饭饭TXT > 科幻恐怖 > 《嗜血判官的另类正义:双面法医(出书版)》作者:[美]杰夫·林德塞【三部完结】 > 《双面法医》(全本出书版)作者:杰夫·林德塞.txt

双面法医Ⅱ 第十二章 正义伸张团

作者:美-杰夫·林德塞 当前章节:6141 字 更新时间:2026-6-10 01:47

德博拉驱车带着我们上了迪克西公路,向南驶去。对,我是说“我们”。我惊讶地发现,我已经成了“正义伸张团”一名宝贵的团员,并且被告知我已经十分荣幸地有机会拿我无法失而复得的生命去冒险。虽然我一点也高兴不起来,但一个小插曲还是让我觉得加入这个团队可能物有所值。

我们站在饭店外,等待着服务员将德博拉的车开过来。这时,丘特斯基低声嘀咕了一句:“这他妈的……”然后顺着车道走了过去。我看着他走到大门口,对着随意停在一颗棕榈树旁的褐紫色福特金牛做了个手势。德布斯怒视着我,仿佛全是我的错。我们看到丘特斯基对着车窗挥了一下手,窗户玻璃摇了下来,里面当然坐着时刻保持警惕的多克斯警官。丘特斯基靠着大门,对多克斯说了句什么,多克斯看了我一眼,摇摇头,将车窗玻璃重新摇上,然后开车走了。

丘特斯基回来后什么也没有说,但他看我的眼神有了点变化,然后他坐到了副驾驶座上。

向南行驶二十分钟,我们就来到了东西走向的鹌鹑窝路与迪克西公路的交汇处,旁边正好有一个购物中心。再在往前行驶两个街区,一连串小街便将我们带进了一个由蓝领工人组成的恬静小区,这里大多数的房子小而整洁,不长的车道上通常停着两辆车,院子里里的草坪上零零星星地放着几辆自行车。

其中一条街道左拐后通向了一条死胡同,我们在这条街的尽头看到了那座房子。外面粉刷着淡黄色的灰泥,院子里草木茂盛。车道上停着一辆破旧的灰色面包车,上面写着几个深红色的字——HERMANOS CRUZ LIMPIADORES——克鲁兹兄弟清洁公司。
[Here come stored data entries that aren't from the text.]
/-- The fields, the operand literal and the offset literal of an instruction; none for an event, which has no word. -/
def Instr.raw : Instr → Option (Raw × Option Word × Option Word)
  | .nop => some (rawOf 0 0 0 0x00 0, none, none)
  | .add o => some (o.raw 0x01 o.ty.enc, o.lit, none)
  | .addc o => some (o.raw 0x02 0, o.lit, none)
  | .isub o => some (o.raw 0x03 o.ty.enc, o.lit, none)
  | .imul o => some (o.raw 0x04 o.ty.enc, o.lit, none)
  | .imad o => some (o.raw 0x05 o.ty.enc, o.lit, none)
  | .iabs w o => some (o.raw 0x06 0 (bit1 w ++ 1#1), o.lit, none)
  | .imin o => some (o.raw 0x07 o.ty.enc, o.lit, none)
  | .imax o => some (o.raw 0x08 o.ty.enc, o.lit, none)
  | .cmp o => some (o.raw 0x09 o.ty.enc, o.lit, none)
  | .lea o => some (o.raw 0x0A o.ty, o.lit, none)
  | .mov o => some (o.raw 0x0B o.ty.enc, o.lit, none)
  | .movl ty d k => some (rawOf d (k.extractLsb' 7 7) (k.extractLsb' 0 7) 0x0C (0b00#2 ++ ty.enc), none, none)
  | .and o => some (o.raw 0x10 o.ty.enc, o.lit, none)
  | .andn o => some (o.raw 0x11 o.ty.enc, o.lit, none)
  | .or o => some (o.raw 0x12 o.ty.enc, o.lit, none)
  | .xor o => some (o.raw 0x13 o.ty.enc, o.lit, none)
  | .shl o => some (o.raw 0x14 o.ty.enc, o.lit, none)
  | .shr o => some (o.raw 0x15 o.ty.enc, o.lit, none)
  | .sar o => some (o.raw 0x16 o.ty.enc, o.lit, none)
  | .rol o => some (o.raw 0x17 o.ty.enc, o.lit, none)
  | .bfx o => some (o.raw 0x18 o.ty.enc, o.lit, none)
  | .bfi o => some (o.raw 0x19 o.ty.enc, o.lit, none)
  | .popc o => some (o.raw 0x1A 0 o.ty.enc, o.lit, none)
  | .clz o => some (o.raw 0x1B 0 o.ty.enc, o.lit, none)
  | .brev o => some (o.raw 0x1C 0 o.ty.enc, o.lit, none)
  | .prmb o => some (o.raw 0x1D 0, o.lit, none)
  | .fadd o => some (o.raw 0x20 o.ty.enc, o.lit, none)
  | .fmul o => some (o.raw 0x21 o.ty.enc, o.lit, none)
  | .ffma o => some (o.raw 0x22 o.ty.enc, o.lit, none)
  | .fmin o => some (o.raw 0x23 o.ty.enc, o.lit, none)
  | .fmax o => some (o.raw 0x24 o.ty.enc, o.lit, none)
  | .fcmp o => some (o.raw 0x25 (0#1 ++ bit1 o.ty), o.lit, none)
  | .fsf fn o => some (o.raw 0x26 (0b0000#4 ++ fn.enc) o.ty.enc, o.lit, none)
  | .frnd dir o => some (o.raw 0x27 (0b0000#4 ++ dir.enc) o.ty.enc, o.lit, none)
  | .twosum o => some (o.raw 0x28 0, o.lit, none)
  | .twoprd o => some (o.raw 0x29 0, o.lit, none)
  | .cfma d a b => some (rawOf d a b 0x2A 0, none, none)
  | .cvt c e o => some (o.raw 0x2B c e, o.lit, none)
  | .qpack d a b j => some (rawOf d a b 0x2C (0b00#2 ++ j), none, none)
  | .qunpk d a b k j l => some (rawOf d a b 0x2D (k ++ j), l, none)
  | .trap c => some (rawOf 0 0 c 0x30 0, none, none)
  | .eretResume => some (rawOf 0 0 0 0x31 0, none, none)
  | .eretRestart => some (rawOf 0 0 0 0x31 1, none, none)
  | .eretSkip => some (rawOf 0 0 0 0x31 2, none, none)
  | .mfsr d n => some (rawOf d 0 n 0x32 0, none, none)
  | .mtsr a n l => some (rawOf 0 a n 0x33 0, l, none)
  | .bkpt c => some (rawOf 0 0 c 0x34 0, none, none)
  | .snap => some (rawOf 0 0 0 0x35 0, none, none)
  | .time d w => some (rawOf d 0 0 0x36 (0b000#3 ++ bit1 w), none, none)
  | .sel s p o => some (o.raw 0x38 (0#1 ++ bit1 s ++ p) o.ty.enc, o.lit, none)
  | .plop pd pa pb tt => some (rawOf (0b00#2 ++ pd) (0b00#2 ++ pa) (0b00#2 ++ pb) 0x39 tt, none, none)
  | .pmov (.toReg d p) => some (rawOf d 0 (0b00#2 ++ p) 0x3A 0, none, none)
  | .pmov (.toPred p b l) => some (rawOf (0b00#2 ++ p) 0 b 0x3A 1, l, none)
  | .pmov (.save d) => some (rawOf d 0 0 0x3A 2, none, none)
  | .pmov (.load b l) => some (rawOf 0 0 b 0x3A 3, l, none)
  | .shfl o => some (o.raw 0x3B o.ty.enc, o.lit, none)
  | .vote (.all p) s ps => some (rawOf (0b00#2 ++ p) 0 (0#1 ++ bit1 s ++ ps) 0x3C 0, none, none)
  | .vote (.any p) s ps => some (rawOf (0b00#2 ++ p) 0 (0#1 ++ bit1 s ++ ps) 0x3C 1, none, none)
  | .vote (.eq p) s ps => some (rawOf (0b00#2 ++ p) 0 (0#1 ++ bit1 s ++ ps) 0x3C 2, none, none)
  | .vote (.ballot d) s ps => some (rawOf d 0 (0#1 ++ bit1 s ++ ps) 0x3C 3, none, none)
  | .rdx op ty d b l => some (rawOf d (0b0000#4 ++ op.enc) b 0x3D ty.enc, l, none)
  | .scan e op ty d b l => some (rawOf d (0b000#3 ++ bit1 e ++ op.enc) b 0x3E ty.enc, l, none)
  | .bra o => some (rawOf (o.extractLsb' 14 7) (o.extractLsb' 7 7) (o.extractLsb' 0 7) 0x40 0, none, none)
  | .brc s p o => some (o.raw (0#1 ++ bit1 s ++ p) 0x41, none, o.lit)
  | .bdq s o => some (o.raw (0#1 ++ bit1 s ++ 0#5) 0x42, none, o.lit)
  | .jmpi a => some (rawOf 0 a 0 0x43 0, none, none)
  | .call d o => some (o.raw d 0x44, none, o.lit)
  | .ret a => some (rawOf 0 a 0 0x45 0, none, none)
  | .reform b l => some (rawOf 0 0 b.enc 0x46 (b.top ++ 0b00#2), l, none)
  | .exit => some (rawOf 0 0 0 0x47 0, none, none)
  | .killTeam => some (rawOf 0 0 0 0x48 0, none, none)
  | .killGrid => some (rawOf 0 0 0 0x48 1, none, none)
  | .yield => some (rawOf 0 0 0 0x49 0, none, none)
  | .bar l s => some (rawOf 0 0 0 0x4A (0#1 ++ bit1 l ++ s.enc), none, none)
  | .launch a q l => some (rawOf 0 a (0b000#3 ++ q) 0x4B 0, l, none)
  | .cont a q l => some (rawOf 0 a (0b000#3 ++ q) 0x4C 0, l, none)
  | .dqpush b rel l => some (rawOf 0 0 b.enc 0x4D (b.top ++ 0#1 ++ bit1 rel), l, none)
  | .dqpop d => some (rawOf d 0 0 0x4E 0, none, none)
  | .winb w => some (rawOf 0 0 (w ++ 0b000#3) 0x4F 0, none, none)
  | .ld m => some (m.raw 0x50 m.x.enc, m.lit, m.off)
  | .st m => some (m.raw 0x51 m.x.enc, m.lit, m.off)
  | .lds w m => some (m.raw 0x52 w.enc, m.lit, m.off)
  | .sts w m => some (m.raw 0x53 w.enc, m.lit, m.off)
  | .fpush w m => some (m.raw 0x54 w.enc, m.lit, m.off)
  | .fpop w m => some (m.raw 0x55 w.enc, m.lit, m.off)
  | .bank t b m =>
    some (rawOf (0b00#2 ++ t.getD 0) (0b00#2 ++ b) 0 0x56 (0#1 ++ bit1 t.isSome ++ m.enc), none, none)
  | .fence s => some (rawOf 0 0 0 0x57 (0b00#2 ++ s.enc), none, none)
  | .tlfence => some (rawOf 0 0 0 0x58 0, none, none)
  | .disc m => some (m.raw 0x59 0, m.lit, m.off)
  | .arm m => some (m.raw 0x5A 0, m.lit, m.off)
  | .await m => some (m.raw 0x5B 0, m.lit, m.off)
  | .xacq => some (rawOf 0 0 0 0x5C 0, none, none)
  | .xrel => some (rawOf 0 0 0 0x5D 0, none, none)
  | .atom m => some (m.raw 0x60 m.x.enc, m.lit, m.off)
  | .atomx m => some (m.raw 0x61 m.x.enc, m.lit, m.off)
  | .red m => some (m.raw 0x62 m.x.enc, m.lit, m.off)
  | .rgn => some (rawOf 0 0 0 0x63 0, none, none)
  | .rgnc => some (rawOf 0 0 0 0x64 0, none, none)
  | .lget d (.one b) l => some (rawOf d 0 b.enc 0x68 (b.top ++ 0b00#2), l, none)
  | .lget d (.pair b) l => some (rawOf d 0 b.enc 0x68 (b.top ++ 0b01#2), l, none)
  | .lget d (.pred p) l => some (rawOf d 0 (0b00#2 ++ p) 0x68 0b0010, l, none)
  | .ljoin w o => some (o.raw 0x69 (0#1 ++ bit1 w), o.lit, none)
  | .lceil b l => some (rawOf 0 0 b.enc 0x6A (b.top ++ 0b00#2), l, none)
  | .endo a => some (rawOf 0 a 0 0x6B 0, none, none)
  | .decl w o => some (o.raw 0x6C (0#1 ++ bit1 w), o.lit, none)
  | .mma f t k a b l =>
    some (rawOf (0#1 ++ t) (k.extractLsb' 2 2 ++ a) (k.extractLsb' 0 2 ++ b) 0x70 (0#1 ++ f.enc), l, none)
  | .mmasp f q t k a b =>
    some (rawOf (0#1 ++ t) (k.extractLsb' 2 2 ++ a) (k.extractLsb' 0 2 ++ b) 0x71 (q ++ f.enc), none, none)
  | .accld f t a k => some (rawOf (0#1 ++ t) a (0b000#3 ++ k) 0x72 f.enc, none, none)
  | .accst f d t k => some (rawOf d (0#1 ++ t) (0b000#3 ++ k) 0x73 f.enc, none, none)
  | .sign k (.imm q) => some (rawOf (0b000#3 ++ k) (0b000000#6 ++ q.extractLsb' 7 1) (q.extractLsb' 0 7) 0x74 0, none, none)
  | .sign k (.sreg b) => some (rawOf (0b000#3 ++ k) 0 b 0x74 0b0100, none, none)
  | .jwait f => some (rawOf 0 0 (0b000#3 ++ f) 0x75 0, none, none)
  | .tide d => some (rawOf d 0 0 0x76 0, none, none)
  | .cpy a rel l => some (rawOf 0 a 0 0x78 (0b000#3 ++ bit1 rel), l, none)
  | .cpym a b rel l => some (rawOf 0 a b 0x79 (0b000#3 ++ bit1 rel), l, none)
  | .coll (some t) a rel l => some (rawOf (0#1 ++ t) a 0 0x7A (0b000#3 ++ bit1 rel), l, none)
  | .coll none a rel l => some (rawOf 127 a 0 0x7A (0b000#3 ++ bit1 rel), l, none)
  | .xperm a rel l => some (rawOf 0 a 0 0x7B (0b000#3 ++ bit1 rel), l, none)
  | .recBegin m a b l => some (rawOf (0b000#3 ++ m) a b 0x7C 0, l, none)
  | .recEnd m => some (rawOf (0b000#3 ++ m) 0 0 0x7C 1, none, none)
  | .recPlay m b l => some (rawOf (0b000#3 ++ m) 0 b 0x7C 2, l, none)
  | .recDrop m => some (rawOf (0b000#3 ++ m) 0 0 0x7C 3, none, none)
  | .recq d m => some (rawOf d 0 (0b000#3 ++ m) 0x7D 0, none, none)
  | _ => none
德布斯绕着这条死胡同转了个圈,然后沿着小街将车向前开了大约半个街区。这里有座房子,门前和草坪上停了六七辆车,屋里传出了喧闹的说唱音乐。德布斯将车掉了个头,正对着我们的目标,然后将车停在了一棵树下。“你们觉得怎么样?”她问。

丘特斯基耸了耸肩。“嗯,有可能吧,”他说,“我们还是先观察一下。”这是我们半个多小时以来第一次打破沉默。我怎么也无法让大脑平静下来,我的思绪不由自主地飞到了我住处的一个小架子上,那上面有一个红木小盒,里面装着许多载玻片,就是大家放在显微镜下的那种东西。每一片上都有一滴血,当然已经干透了,否则我不会将这种龌龊的东西放在家里。四十扇小窗户,透过它们可以窥视我阴暗的另一面,每次出去历险后带回来一滴血。里面有多年前的那位护士长,借口减轻病人的痛苦,小心地注射过量药物,害死病人;木盒里紧挨着的那滴血来自那位杀死了几位护士的中学工艺课老师。真是奇妙的对比,而我喜欢的也正是这种嘲讽。

我轻轻梳理着这一件件往事,更是渴望立刻着手第四十一个对象,尽管第四十个对象麦格雷戈的那滴血还没有干透。可由于这和我的下一个行动密切相关,因而我总有一种半途而废的感觉。我急于尽快将它完成。

只要我一确定雷克尔参与了其中,然后想出一个法子——

我坐直了身子。或许是那腻人的甜点阻塞了我的颅动脉,我一时忘记了德博拉的新郎。“德博拉。”我说。

她回头看了我一眼,由于精神高度集中,微微皱着眉头。“什么事?”

“该告诉我了。”我说。

“别胡说。”

“什么胡不胡说的,根本就没有胡说,而且这一切全都归功于我超强的脑力劳动。你不是说过要告诉我一些事吗?”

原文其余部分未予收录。